Ce dosage ne comporte aucune interférence avec la troponine I musculaire et la troponine T. Le domaine de mesure
est compris entre 0,15 et 50 lg/L. Un effet crochet est mis
en évidence pour une concentration en troponine I cardiaque supérieure à 1 000 lg/L. Des dilutions au 1/5e, 1/10e
et 1/100e sont possibles selon un mode automatique pour
des valeurs initiales supérieures à 50 lg/L. Les dilutions
effectuées ainsi ont permis d’éliminer la possibilité d’un
résultat faux négatif.
La sensibilité des immunodosages des troponines I ou T et
leur grande cardiospécificité offrent au clinicien un outil
précieux pour le diagnostic et le suivi des atteintes du
muscle cardiaque. Il est reconnu aujourd’hui que l’importance du risque coronarien est proportionnelle à l’élévation des troponines.
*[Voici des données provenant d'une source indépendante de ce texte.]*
/-- ITEM_CRC of an item's bytes holds, and so does the CRC of a tile (R380). -/
def itemSound (b : Bytes) : Bool :=
  crc32c (patch b 22 (zeros 4)) == leNat (slice b 22 4) && (b.getD 0 0 != 0x13#8 || tileCrcOk (b.drop 64))

/-- What waits for its application: the memory that the range stands for in this drip, and whether it needs the open window. -/
def SliceState.applyItem (x : SliceState) (p : Packet) (a : Arrival) : ApplyItem :=
  { pkt := p, arr := a, ranges := (x.ranges? p.dstOffset p.covers).getD [(p.dstOffset, p.covers)]
    win := p.opcode == opWRITE && x.tiers.inWindow p.dstOffset p.covers }

/-- A packet that passed its checks goes to its consumer: a receiver that takes whole messages, or the apply queue. -/
def State.consume (s : State) (sl : Nat) (a : Arrival) (p : Packet) (m : OpenMsg) (entry : Option Nat) : State :=
  let m1 := { m with entry := if p.first then entry else m.entry, data := m.data ++ p.payload }
  let sink := match entry with
    | some k => (s.sl sl).remote.regions.any fun r => r.1 == k && r.2.kind == 1
    | none => false
  if sink then
    let t := s.putMsg sl p m1
    if p.last then (t.exchangeReceive sl (Packet.src p) m1.data).settleMsg sl p opACK 0 [] else t
  else if s.toColl sl p then
    let t := s.putMsg sl p m1
    if p.last then (t.collReceive sl (Packet.src p) m1.data).settleMsg sl p opACK 0 [] else t
  else if toLoader p then
    -- R380: an item that fails a CRC is answered NACK ECRC, and its upstream sends it again
    if p.last && !itemSound m1.data then
      (s.putMsg sl p { m1 with data := [], again := true }).sendAnswer sl p opNACK nackECRC (nackPayload nackECRC 0) p.mark
    else
      let t := s.putMsg sl p m1
      if p.last then t.settleMsg sl p opACK 0 [] else t
  else (s.putMsg sl p { m1 with data := [] }).onSl sl fun x => { x with remote := { x.remote with applyQ := x.remote.applyQ ++ [x.applyItem p a] } }

/-- A packet is delivered: its checks in the order of Table 11-3, then its consumer. -/
def State.deliver (s : State) (sl : Nat) (a : Arrival) (p : Packet) : State :=
  let f := (s.sl sl).dstFlow (Packet.src p) (Packet.group p)
  let m0 := f.msg p.msgId
  let m := { m0 with mark := m0.mark || p.mark }
  let seen := s.onSl sl fun x => x.setDstFlow (f.settle p.flowSeq)
  let t := seen.putMsg sl p m
  match m.refused with
  | some (reason, off) => if p.last then t.completeMsg sl p opNACK reason (nackPayload reason off) else t
  | none =>
    match s.checkEarly p with
    | .fail reason off step => t.refusePacket sl p m reason off step
    | .pass _ =>
      let go (v : State) : State :=
        match v.checkLate sl p m with
        | .fail reason off step => v.refusePacket sl p m reason off step
        | .pass k => v.consume sl a p m k
      if p.filtered then
        let (verdict, slots) := filterJudge (s.sl sl).remote.filter p s.time.now s.retrySpan
        let put (v : State) (g : Remote → Remote) : State := v.onSl sl fun x => { x with remote := g { x.remote with filter := slots } }
        match verdict with
        | .pass => go (put t id)
        | .discard => put seen id
        | .retry => (put s fun r => { r with full := r.full + 1 }).sendAnswer sl p opNACK nackRETRY (nackPayload nackRETRY 0) p.mark
        | .unknown => (put t fun r => { r with unknown := r.unknown + 1 }).completeMsg sl p opNACK nackUNKNOWN (nackPayload nackUNKNOWN 0)
        | .replay ans => (put seen fun r => { r with replayed := r.replayed + 1 }).answerAgain sl p ans
      else go t

/-! ### Order of delivery (R273 to R275, R278) -/

/-- Packets held in the reorder tags of a slice. -/
def SliceState.heldCount (x : SliceState) : Nat := (x.fabric.dst.map fun f => f.held.length).sum

/-- Hold a packet that may not be delivered yet: a tag and a buffer of the reorder owner, or it stays where it is (R275). -/
def State.hold (s : State) (sl : Nat) (a : Arrival) (p : Packet) : State :=
  let x := s.sl sl
  let o := (s.img sl).reorderOwner
  if 2048 ≤ x.heldCount then s
  else match x.pools.alloc o (max 1 p.payload.length) [o] 255 with
    | (.granted h c i, q) =>
      (s.takeIngress sl a p).onSl sl fun y =>
        let z := { y with pools := q }.store (q.offset c i) p.payload
        let f := z.dstFlow (Packet.src p) (Packet.group p)
        z.setDstFlow { f with held := f.held ++ [(p, h.toNat)] }
    | (_, q) => s.onSl sl fun y => { y with pools := q }

/-- Free the buffer of a held packet. -/
def SliceState.freeHeld (x : SliceState) (h : Nat) : SliceState :=
  match x.pools.match? h with
  | some b => { x with pools := x.pools.release b.cls b.idx false }
  | none => x

/-- Deliver the held packets of a flow that may now be delivered, with fuel; a full apply queue holds them (R309). -/
def State.deliverHeld (s : State) (sl : Nat) (src : Place) (group : Option Nat) : Nat → State
  | 0 => s
  | n + 1 =>
    let x := s.sl sl
    let f := x.dstFlow src group
    if 1024 ≤ x.remote.applyQ.length then s
    else match f.held.find? fun h => f.ready h.1 with
      | none => s
      | some h =>
        let t := s.onSl sl fun y =>
          let z := y.freeHeld h.2
          let g := z.dstFlow src group
          z.setDstFlow { g with held := g.held.eraseP (· == h) }
        (t.deliver sl .own h.1).deliverHeld sl src group n

/-- Packets of the loaded job from a slice marked lost here (R289). -/
def State.fromLost (s : State) (sl : Nat) (p : Packet) : Bool :=
  s.job.isSome && p.job == s.jobId && (s.sl sl).fabric.lost.contains (Packet.src p)

/-- What the first router of the device discards (R268). -/
def State.routerBad (s : State) (a : Arrival) (p : Packet) : Bool :=
  match a with
  | .port _ => p.ttl == 0 || !s.tableLive p.epoch || decide (4096 < p.plen)
  | _ => false

/-- A trusted packet came over an internal link, or over a port that is UP, which it reaches through AUTH alone, or from whose stream
it was taken while it was (R255, R261, R304). -/
def State.cameIn (s : State) (sl : Nat) (a : Arrival) (p : Packet) : Bool :=
  match a with
  | .port q => (s.link sl (.port q)).st == linkUp || s.waits sl a p
  | _ => true

/-- A trusted packet that came in otherwise has its message refused (R299, R304). -/
def State.refuseStray (s : State) (sl : Nat) (a : Arrival) (p : Packet) : State :=
  if p.trusted && !s.cameIn sl a p then
    s.putMsg sl p { ((s.sl sl).dstFlow (Packet.src p) (Packet.group p)).msg p.msgId with refused := some (nackPROT, p.dstOffset) }
  else s

/-- A REQ packet for this slice is taken from where it waits: discarded, answered, held or delivered. -/
def State.takeReq (s : State) (sl : Nat) (a : Arrival) (p : Packet) : State :=
  let gone := s.takeIngress sl a p
  let src := Packet.src p
  let group := Packet.group p
  let x := s.sl sl
  let f := x.dstFlow src group
  if s.routerBad a p then gone.routerDiscard sl a p
  else if packetEcrc p ≠ p.ecrc then gone.sendAnswer sl p opNACK nackECRC (nackPayload nackECRC 0) p.mark
  else if s.fromLost sl p then (if p.last then gone.sendAnswer sl p opNACK nackLOST (nackPayload nackLOST 0) p.mark else gone)
  else if f.wasSkipped p.flowSeq then gone
  else match (if p.filtered then none else f.completed.find? fun c => c.1 == p.msgId) with
    | some c => gone.answerAgain sl p c.2
    | none =>
      let v := s.refuseStray sl a p
      let in_ := v.takeIngress sl a p
      if f.delivered p.flowSeq then (if p.filtered || (f.msg p.msgId).again then in_.deliver sl a p else gone)
      else if f.held.any fun h => h.1.flowSeq == p.flowSeq then gone
      else if 1024 ≤ x.remote.applyQ.length then s
      else if f.ready p then (in_.deliver sl a p).deliverHeld sl src group (f.held.length + 1)
      else v.hold sl a p
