/-! ### Lost slices (R288, R289) -/

/-- A CTRL LOST notice is taken for its effective drip; one that comes late takes effect at the next drip and is recorded. -/
def State.takeLost (s : State) (p : Packet) : State :=
  let n := leNat (slice p.payload 0 16)
  let eff : Drip := BitVec.ofNat 48 (bits n 111 64)
  if s.job.isNone ∨ bits n 15 0 ≠ s.jobId then s
  else
    let late := Drip.later s.now eff
    let t := { s with pkg := { s.pkg with
      notices := s.pkg.notices ++ [(bits n 35 16, bits n 43 36, if late then s.now.plus 1 else eff)] } }
    if late then t.report 0 (mkReport 0x0E 13 0) else t

/-- A packet leaves whatever ingress buffer of the device holds it. -/
def State.takeAnywhere (s : State) (p : Packet) : State :=
  s.eachSlice fun v i =>
    let w := (List.range 8).foldl (fun u q => u.takeIngress i (.port (Fin.ofNat 8 q)) p) v
    let y := (List.range 8).foldl (fun u q => u.takeIngress i (.link (Fin.ofNat 8 q)) p) w
    y.takeIngress i .own p

/-- CTRL_LOST (R288): the notice is applied to every slice of the device. -/
def execCtrlLost (p : Packet) (s : State) : Out :=
  if p.opcode = opCTRL && p.opmod = 0 && p.dstNode == s.pkg.nodeId then
    let t := s.takeAnywhere p
    .next (if packetEcrc p = p.ecrc && !s.fromLost p.dstSlice p then t.takeLost p else t)
  else .next s

/-- LOSS_HOLD_EXPIRY (R288): a node of the job has had no eligible port for LOSS_HOLD. -/
def execLossHoldExpiry (node : Nat) (s : State) : Out :=
  match s.job with
  | none => .next s
  | some j =>
    .next (if node ≠ s.pkg.nodeId && j.nodes.contains node && (s.eligible node s.pkg.routeActive).isEmpty then s.detectLoss node 255 else s)

/-- A slice of the device marks places lost: sections of theirs are settled (R134), counts they owe are no longer waited for
(R75), and collectives with a lost member end (R341). -/
def State.markLost (s : State) (sl : Nat) (ps : List Place) : State :=
  let new := ps.filter fun p => !(s.sl sl).fabric.lost.contains p
  if new.isEmpty then s
  else
    let t := s.onSl sl fun x => { x with fabric := { x.fabric with lost := x.fabric.lost ++ new } }
    let u := t.settleLost sl fun p => new.contains p
    let y := u.sl sl
    let waiting : List (Nat × Nat) := (y.runs.filterMap fun r =>
      match r.entry.f.layer with
      | some l => if r.entry.f.role == .grant && !r.over then (y.selectTag r.frame l).map fun g => (l, g) else none
      | none => none).eraseDups
    let v0 := waiting.foldl (fun (w : State) k => w.checkCounts sl k.1 k.2) u
    -- the mark takes effect at the boundary of its drip: what it makes present is present for a launch at that drip
    let v := v0.onSl sl fun z => { z with flagsAt := z.flagsAt ++ z.flags.filter fun f => !(s.sl sl).flags.contains f && !z.flagsAt.contains f }
    ((v.sl sl).coll.steps.filter fun c => !c.completed && c.group.members.any fun p => new.contains p).foldl
      (fun w c => w.endInstance sl c.desc.collId c.frame .fabricLost w.now) v

/-- LOST_MARK (R288, R289): at the effective drip the named slices are marked lost on every slice; the requests of a slice of
this device that is named end. -/
def execLostMark (s : State) : Out :=
  let due := s.pkg.notices.filter fun n => !Drip.later n.2.2 s.now
  if due.isEmpty then .next s
  else
    let ps : List Place := (due.map fun n => (setBits 8 n.2.1).map fun k => ({ node := n.1, slice := k } : Place)).flatten.eraseDups
    let t := { s with pkg := { s.pkg with notices := s.pkg.notices.filter fun n => Drip.later n.2.2 s.now } }
    let u := t.eachSlice fun v i => v.markLost i ps
    .next ((ps.filter fun p => p.node == s.pkg.nodeId).foldl
      (fun v p => v.endReqs p.slice (fun _ => true) v.now v.now .fabricLost) u)
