/-- A device that a reshape leaves out ends every request, tears down every context and unloads (R374). -/
def State.leaveJob (s : State) : State :=
  let t := (s.cancelPending fun _ _ => true).eachSlice fun u i => u.endReqs i (fun _ => true) u.now u.now .cancelled
  let v := (t.ctxs.map (·.ctx)).foldl (fun (u : State) c => u.tearCtx c) t
  (v.settleAll v.now).unloadJob

/-- At R the device starts the new image, or leaves the job (R374). -/
def State.reshape (s : State) : State :=
  let k := s.pkg.reshapeSlot
  let h := s.pkg.reshapeHot
  if !s.pkg.reshapeArmed || BitVec.ofNat 48 s.pkg.reshapeDrip != s.now then s
  else
    let t := { s with
      pkg := { s.pkg with reshapeArmed := false, reshapeDrip := 0, reshapeHot := {} }
      hot := s.hot.map fun g => if g.st == 3 then { g with st := 2 } else g }
    match h.img with
    | none => t
    | some j =>
      if !j.nodes.contains s.pkg.nodeId then t.leaveJob
      else if !t.hotSound j h.manifest then t.leaveJob.loadRecord Status.checksum.code
      else match ((t.placeWeights j h.manifest).tagImages j).loadJob j h.manifest h.program s.now true with
        | some u => u.onHot k fun g => { g with st := 3 }
        | none => t.leaveJob.loadRecord Status.fault.code

/-- RESHAPE (R374). -/
def execReshape (s : State) : Out := .next s.reshape

end Sys2Proof.Machine
end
Il existe pour les marqueurs cardiaques deux seuils diagnostiques : le premier définit la
valeur seuil d’une population de référence indemne de
pathologie cardiaque ; le deuxième est un seuil décisionnel de l’IDM. Ils sont propres à chaque technique de
dosage. Cependant, ce cas montre qu’aucune limite maximale ne peut être déterminée.